The UGV cross beam contains an infrared-sensitive camera, IR illumination, as well as the motors and drive units, a controller, and the transceiver for the radio transmission of all data. The two wheels of the Recon Scout are driven independently of each other. For this purpose, a control system with a closed loop regulator circuit provides the control signals that have been processed accordingly. A gyroscope provides the z-axis feedback (yaw axis) and ensures that the wheels are driven evenly and the Scout can move along a straight line. To allow the UGV to be steered on the desired path, an accelerometer monitors x- and z-axis motion. A weighted stabilisation tail keeps the rotating position of the cross beam stable such that the camera lens remains correctly aligned for image acquisition.
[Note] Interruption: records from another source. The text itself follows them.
-- ==== Sys2Proof/Machine/Tick.lean ====
section
/-! DEFINITION. Machine/Tick.lean: the tick and its five operations (41_tick_sync.md, 42_capture_checksum.md R97,
43_deserialize_publish.md R105). -/

namespace Sys2Proof.Machine

/-- The state the algorithm of 41_tick_sync.md R80 leaves, its steps numbered as there. `F`, `sum` and `C` are local to it
(10_state.md R19, R20). -/
def tickAlgorithm (s : State) : State :=
  -- 1. if StrAvail() == 0: note IDLE; return NO_DATA
  if s.S.length == 0 then s.endTick .idle
  -- 2. b <- StrPeek(); if b != 0x42: StrPop1(); note RESYNC; return NO_DATA
  else if frameByte s.S 0 != Config.sentinel then (s.consume 1).endTick .resync
  -- 3. if StrAvail() < 32: note WAIT; return NO_DATA
  else if s.S.length < Config.frameLen then s.endTick .wait
  else
    -- 4. F[0..31] <- StrRead(32)
    let f := s.S.take Config.frameLen
    let t := s.consume Config.frameLen
    -- 5. sum <- SUM30(F)
    let v := frameSum f
    -- 6. C[0..14] <- UNPACK15(F)
    let c := unpackFrame f
    -- 7. if sum != C[14]: note REJECT; return NO_DATA
    if !sameSum v (readingGet c Config.ckIdx) then t.discard.endTick .reject
    -- 8. R[0..14] <- C[0..14]; published <- 1; note ACCEPT; return SUCCESS
    else (t.publish c).discard.endTick .accept

/-- `TICK`, the decode attempt, the only entry point: the algorithm of 41_tick_sync.md R80 as one indivisible step
(20_memory.md R39, R41). Refused while a tick is in progress (20_memory.md R44). The same algorithm operation by operation is
`microStep` in Machine/Schedule.lean. -/
def execTick (s : State) : Answer :=
  match s.phase with
  | some _ => .refused .overlappingTick
  | none => .next (tickAlgorithm s)

/-- `T.IDLE`: the stream is empty; nothing is consumed (41_tick_sync.md R82). -/
def execTIdle (s : State) : Answer := s.runSelected .idle s.idleEffect

/-- `T.RESYNC`: the head is not the sentinel; exactly that byte is consumed (41_tick_sync.md R83). -/
def execTResync (s : State) : Answer := s.runSelected .resync s.resyncEffect

/-- `T.WAIT`: the sentinel with fewer than 32 bytes; nothing is consumed (41_tick_sync.md R84). -/
def execTWait (s : State) : Answer := s.runSelected .wait s.waitEffect

/-- `T.REJECT`: a block whose checksum does not match; 32 bytes are consumed, `R` stays (42_capture_checksum.md R97). -/
def execTReject (s : State) : Answer := s.runSelected .reject s.rejectEffect

/-- `T.ACCEPT`: a valid block; 32 bytes are consumed and its reading is published (43_deserialize_publish.md R105). -/
def execTAccept (s : State) : Answer := s.runSelected .accept s.acceptEffect

end Sys2Proof.Machine
end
Tough StuffForget about driving to the region of interest; the Recon Scout IR is designed to be cast or dropped directly into the surveillance location. As a result, the ReconRobotics team had to design the unit to survive an impact on concrete from 30 vertical feet. They began with a chassis of aircraft-grade aluminium, which also helps dissipate heat. A titanium housing on the crossbar protects the contents. The wheels are made of proprietary polyethylene and also function as impact absorbers.
When the device lands after a throw, the wheels hit the ground with enough force to potentially strip the gears. To protect against this posibility, the team designed a patented mechanical clutch that disengages the gears on impact and reengages after the Scout has landed. With imager, illuminator, and wheels running constantly, the Scout has a percharge runtime of one hour, thanks to the high-efficiency operation of FAULHABER motors.
The original version of the Scout was a surveillance robot designed for military applications and for special assignments in a relatively clean urban environment. When the ReconRobotics group set out to develop the search and rescue version, they faced a new requirement of operation amid rubble, dirt, and heat. The customer specified that the 4-in-tall Scout be able to lift itself over 2-in-high objects unaided. Meeting that spec was a challenge for such a small machine, especially since the other requirements remained as strict as ever. The problem was solved by using a more powerful motor with 10 mm diameter, a slight widening of the wheels, and the fitting of terrifying inch-long spikes to improve the traction.